WHAT YOU SHOULD DO -> Identify and pull out each line of the entries in which "xferData" occurs.

*** SOURCE MATERIAL ***

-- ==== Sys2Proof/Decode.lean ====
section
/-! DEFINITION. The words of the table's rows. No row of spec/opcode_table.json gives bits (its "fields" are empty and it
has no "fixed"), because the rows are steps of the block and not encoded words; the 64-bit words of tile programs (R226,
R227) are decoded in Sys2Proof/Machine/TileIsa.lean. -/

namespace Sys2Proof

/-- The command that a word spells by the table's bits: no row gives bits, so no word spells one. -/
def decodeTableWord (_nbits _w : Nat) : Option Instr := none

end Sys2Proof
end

*** End of SOURCE MATERIAL ***
*** SOURCE MATERIAL ***

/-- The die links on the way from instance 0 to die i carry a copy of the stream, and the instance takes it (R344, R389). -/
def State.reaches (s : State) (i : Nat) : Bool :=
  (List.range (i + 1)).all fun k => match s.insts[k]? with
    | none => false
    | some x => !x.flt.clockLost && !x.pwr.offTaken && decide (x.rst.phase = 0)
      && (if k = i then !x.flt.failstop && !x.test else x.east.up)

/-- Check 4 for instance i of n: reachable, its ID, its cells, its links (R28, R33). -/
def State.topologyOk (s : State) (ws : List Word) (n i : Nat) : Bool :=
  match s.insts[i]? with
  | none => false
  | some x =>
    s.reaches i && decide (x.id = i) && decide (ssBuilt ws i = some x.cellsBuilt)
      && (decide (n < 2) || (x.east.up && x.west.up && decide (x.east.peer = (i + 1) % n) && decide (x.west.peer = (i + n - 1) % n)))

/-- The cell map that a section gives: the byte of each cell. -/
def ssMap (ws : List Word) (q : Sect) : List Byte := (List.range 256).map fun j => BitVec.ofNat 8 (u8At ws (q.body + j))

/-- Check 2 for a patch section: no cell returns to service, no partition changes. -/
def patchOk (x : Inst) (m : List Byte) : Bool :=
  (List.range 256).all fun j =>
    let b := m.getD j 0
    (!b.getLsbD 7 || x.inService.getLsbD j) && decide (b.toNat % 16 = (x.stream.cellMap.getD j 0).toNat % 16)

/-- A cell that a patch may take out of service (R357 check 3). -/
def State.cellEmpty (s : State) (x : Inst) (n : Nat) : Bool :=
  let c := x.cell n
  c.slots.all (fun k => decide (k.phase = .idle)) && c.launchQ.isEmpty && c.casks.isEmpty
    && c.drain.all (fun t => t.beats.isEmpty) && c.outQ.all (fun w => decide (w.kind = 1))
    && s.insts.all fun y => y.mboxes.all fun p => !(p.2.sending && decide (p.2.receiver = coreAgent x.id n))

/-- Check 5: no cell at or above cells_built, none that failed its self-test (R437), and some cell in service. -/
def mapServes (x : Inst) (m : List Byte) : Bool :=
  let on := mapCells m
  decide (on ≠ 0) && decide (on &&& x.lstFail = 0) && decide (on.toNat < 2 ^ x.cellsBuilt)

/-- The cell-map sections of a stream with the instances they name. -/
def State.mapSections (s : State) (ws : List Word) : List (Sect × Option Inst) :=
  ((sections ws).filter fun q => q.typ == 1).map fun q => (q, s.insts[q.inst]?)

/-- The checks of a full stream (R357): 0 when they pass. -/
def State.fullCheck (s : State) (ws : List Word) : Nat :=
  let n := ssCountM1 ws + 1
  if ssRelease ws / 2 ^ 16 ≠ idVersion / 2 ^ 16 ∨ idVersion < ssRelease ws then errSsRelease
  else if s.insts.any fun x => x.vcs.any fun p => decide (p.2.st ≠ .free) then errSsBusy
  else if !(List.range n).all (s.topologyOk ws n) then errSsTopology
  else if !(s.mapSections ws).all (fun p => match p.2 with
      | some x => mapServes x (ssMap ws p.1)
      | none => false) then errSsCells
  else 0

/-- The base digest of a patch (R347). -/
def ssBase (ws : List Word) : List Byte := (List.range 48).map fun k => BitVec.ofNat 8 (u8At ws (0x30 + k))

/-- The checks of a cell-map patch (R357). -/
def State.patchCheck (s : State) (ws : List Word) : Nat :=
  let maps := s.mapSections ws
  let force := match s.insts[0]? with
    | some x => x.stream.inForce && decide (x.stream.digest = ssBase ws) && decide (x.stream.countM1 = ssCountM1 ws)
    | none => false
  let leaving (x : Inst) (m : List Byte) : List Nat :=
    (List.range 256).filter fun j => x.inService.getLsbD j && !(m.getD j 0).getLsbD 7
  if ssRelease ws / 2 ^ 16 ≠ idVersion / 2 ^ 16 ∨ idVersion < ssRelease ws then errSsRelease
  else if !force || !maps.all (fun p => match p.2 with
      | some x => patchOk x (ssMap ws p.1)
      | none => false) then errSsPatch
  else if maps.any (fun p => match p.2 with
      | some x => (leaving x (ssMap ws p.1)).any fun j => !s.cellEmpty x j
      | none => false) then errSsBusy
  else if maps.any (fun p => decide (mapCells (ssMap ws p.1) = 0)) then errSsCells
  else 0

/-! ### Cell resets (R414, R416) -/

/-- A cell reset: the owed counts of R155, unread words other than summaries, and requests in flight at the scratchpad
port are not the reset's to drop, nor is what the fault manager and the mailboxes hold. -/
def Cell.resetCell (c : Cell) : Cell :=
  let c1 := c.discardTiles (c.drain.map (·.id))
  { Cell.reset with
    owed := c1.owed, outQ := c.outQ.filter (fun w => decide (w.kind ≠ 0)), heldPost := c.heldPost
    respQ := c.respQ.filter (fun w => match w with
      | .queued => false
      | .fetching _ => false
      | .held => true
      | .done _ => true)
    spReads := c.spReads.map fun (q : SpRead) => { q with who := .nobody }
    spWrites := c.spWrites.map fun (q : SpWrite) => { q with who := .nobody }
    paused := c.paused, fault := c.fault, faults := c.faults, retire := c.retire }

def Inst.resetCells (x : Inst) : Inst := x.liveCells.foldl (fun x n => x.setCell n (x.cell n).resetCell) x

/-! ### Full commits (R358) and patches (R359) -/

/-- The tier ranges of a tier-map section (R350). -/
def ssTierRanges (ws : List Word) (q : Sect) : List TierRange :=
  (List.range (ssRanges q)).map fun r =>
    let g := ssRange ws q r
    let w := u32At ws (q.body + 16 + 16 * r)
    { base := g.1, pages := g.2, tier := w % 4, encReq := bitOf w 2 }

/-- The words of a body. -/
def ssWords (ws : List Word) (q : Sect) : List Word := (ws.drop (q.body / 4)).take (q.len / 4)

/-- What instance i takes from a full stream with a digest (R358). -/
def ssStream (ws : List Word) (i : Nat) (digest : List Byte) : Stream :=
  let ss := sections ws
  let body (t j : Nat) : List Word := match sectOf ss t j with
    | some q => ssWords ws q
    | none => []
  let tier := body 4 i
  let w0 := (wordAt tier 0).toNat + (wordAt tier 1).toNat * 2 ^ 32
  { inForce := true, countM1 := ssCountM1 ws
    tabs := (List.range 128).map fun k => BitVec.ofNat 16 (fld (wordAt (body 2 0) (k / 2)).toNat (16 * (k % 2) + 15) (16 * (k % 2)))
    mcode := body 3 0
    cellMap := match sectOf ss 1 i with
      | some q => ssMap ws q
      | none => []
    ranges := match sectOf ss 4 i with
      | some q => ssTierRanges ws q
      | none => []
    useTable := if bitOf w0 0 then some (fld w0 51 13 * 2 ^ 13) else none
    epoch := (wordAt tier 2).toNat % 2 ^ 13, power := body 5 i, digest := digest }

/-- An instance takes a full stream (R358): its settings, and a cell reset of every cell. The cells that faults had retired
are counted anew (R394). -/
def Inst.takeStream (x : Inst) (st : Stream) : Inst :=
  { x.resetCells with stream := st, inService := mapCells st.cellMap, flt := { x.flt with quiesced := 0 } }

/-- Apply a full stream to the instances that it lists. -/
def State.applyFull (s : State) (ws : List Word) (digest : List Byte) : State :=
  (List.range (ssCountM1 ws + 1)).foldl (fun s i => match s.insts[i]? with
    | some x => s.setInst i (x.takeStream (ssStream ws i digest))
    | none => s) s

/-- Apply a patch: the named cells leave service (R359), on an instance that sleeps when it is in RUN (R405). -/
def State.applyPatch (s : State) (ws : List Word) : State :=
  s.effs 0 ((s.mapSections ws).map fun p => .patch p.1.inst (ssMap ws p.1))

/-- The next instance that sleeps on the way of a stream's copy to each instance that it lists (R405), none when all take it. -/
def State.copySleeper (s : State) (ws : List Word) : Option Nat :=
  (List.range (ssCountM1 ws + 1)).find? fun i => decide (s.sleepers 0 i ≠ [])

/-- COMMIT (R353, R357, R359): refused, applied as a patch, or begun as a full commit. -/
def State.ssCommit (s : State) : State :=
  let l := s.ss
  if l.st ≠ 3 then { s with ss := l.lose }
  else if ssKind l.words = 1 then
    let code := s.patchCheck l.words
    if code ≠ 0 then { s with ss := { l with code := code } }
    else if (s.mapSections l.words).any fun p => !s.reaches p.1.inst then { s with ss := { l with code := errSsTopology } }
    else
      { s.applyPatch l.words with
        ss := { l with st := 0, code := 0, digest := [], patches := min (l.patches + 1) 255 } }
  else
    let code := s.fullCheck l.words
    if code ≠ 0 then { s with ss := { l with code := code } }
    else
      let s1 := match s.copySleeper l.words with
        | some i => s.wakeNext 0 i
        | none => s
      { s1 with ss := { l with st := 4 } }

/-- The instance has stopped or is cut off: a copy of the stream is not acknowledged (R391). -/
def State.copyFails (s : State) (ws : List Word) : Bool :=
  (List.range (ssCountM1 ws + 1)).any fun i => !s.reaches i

*** End of SOURCE MATERIAL ***
*** SOURCE MATERIAL ***

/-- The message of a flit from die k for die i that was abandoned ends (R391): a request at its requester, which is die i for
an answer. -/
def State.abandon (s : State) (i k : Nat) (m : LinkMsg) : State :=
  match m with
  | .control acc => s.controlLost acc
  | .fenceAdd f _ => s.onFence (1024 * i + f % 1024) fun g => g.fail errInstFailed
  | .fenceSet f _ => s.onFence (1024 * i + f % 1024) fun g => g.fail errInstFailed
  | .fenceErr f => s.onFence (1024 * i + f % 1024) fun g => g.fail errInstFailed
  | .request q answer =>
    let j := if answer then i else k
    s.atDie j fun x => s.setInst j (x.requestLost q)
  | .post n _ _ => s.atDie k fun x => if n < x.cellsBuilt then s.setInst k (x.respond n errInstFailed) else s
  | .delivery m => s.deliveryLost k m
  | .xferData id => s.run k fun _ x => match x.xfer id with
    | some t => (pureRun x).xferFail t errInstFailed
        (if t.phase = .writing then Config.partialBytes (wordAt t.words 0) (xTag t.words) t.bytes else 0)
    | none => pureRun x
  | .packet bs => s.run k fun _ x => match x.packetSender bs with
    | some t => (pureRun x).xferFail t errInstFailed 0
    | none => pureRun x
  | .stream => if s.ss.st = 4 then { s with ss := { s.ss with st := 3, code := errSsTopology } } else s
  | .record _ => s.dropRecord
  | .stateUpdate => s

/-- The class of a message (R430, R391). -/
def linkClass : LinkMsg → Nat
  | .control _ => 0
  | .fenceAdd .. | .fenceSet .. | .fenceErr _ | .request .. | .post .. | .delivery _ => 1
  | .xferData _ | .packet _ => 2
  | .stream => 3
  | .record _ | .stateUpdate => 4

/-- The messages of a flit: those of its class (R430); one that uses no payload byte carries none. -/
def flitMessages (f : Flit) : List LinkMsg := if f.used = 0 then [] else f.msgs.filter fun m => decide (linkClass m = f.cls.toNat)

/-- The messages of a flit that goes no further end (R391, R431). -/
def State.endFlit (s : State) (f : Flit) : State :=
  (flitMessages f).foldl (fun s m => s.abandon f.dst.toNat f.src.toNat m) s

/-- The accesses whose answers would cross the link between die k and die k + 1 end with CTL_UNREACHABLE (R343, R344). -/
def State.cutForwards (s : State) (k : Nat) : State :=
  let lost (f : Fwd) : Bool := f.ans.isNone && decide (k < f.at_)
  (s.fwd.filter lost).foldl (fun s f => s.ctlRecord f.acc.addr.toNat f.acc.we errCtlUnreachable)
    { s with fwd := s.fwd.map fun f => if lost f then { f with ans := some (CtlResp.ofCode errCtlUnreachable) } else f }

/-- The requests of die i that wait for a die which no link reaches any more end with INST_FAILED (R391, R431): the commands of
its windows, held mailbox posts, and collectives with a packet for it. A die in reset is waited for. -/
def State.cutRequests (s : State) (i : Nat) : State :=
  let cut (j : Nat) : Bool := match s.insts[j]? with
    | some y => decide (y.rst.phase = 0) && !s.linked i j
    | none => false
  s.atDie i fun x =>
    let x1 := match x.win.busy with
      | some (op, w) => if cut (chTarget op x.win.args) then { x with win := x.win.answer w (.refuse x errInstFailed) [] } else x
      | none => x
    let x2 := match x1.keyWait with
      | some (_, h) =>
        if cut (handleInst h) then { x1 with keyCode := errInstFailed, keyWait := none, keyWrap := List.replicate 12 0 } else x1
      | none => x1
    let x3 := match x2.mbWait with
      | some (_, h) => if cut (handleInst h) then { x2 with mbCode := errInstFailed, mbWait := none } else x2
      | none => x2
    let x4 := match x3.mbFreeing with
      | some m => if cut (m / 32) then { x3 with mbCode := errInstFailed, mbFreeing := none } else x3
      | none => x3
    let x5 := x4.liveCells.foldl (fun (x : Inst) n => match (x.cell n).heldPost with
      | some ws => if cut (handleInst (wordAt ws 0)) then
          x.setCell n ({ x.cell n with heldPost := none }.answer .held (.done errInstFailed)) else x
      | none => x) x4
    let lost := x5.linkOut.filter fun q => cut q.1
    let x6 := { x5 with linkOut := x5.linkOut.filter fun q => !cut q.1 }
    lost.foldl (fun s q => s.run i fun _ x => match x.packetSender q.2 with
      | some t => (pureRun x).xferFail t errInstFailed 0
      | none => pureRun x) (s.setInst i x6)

*** End of SOURCE MATERIAL ***

SOLVED PROBLEM ->
  | .xferData id => s.run k fun _ x => match x.xfer id with
  | .xferData _ | .packet _ => 2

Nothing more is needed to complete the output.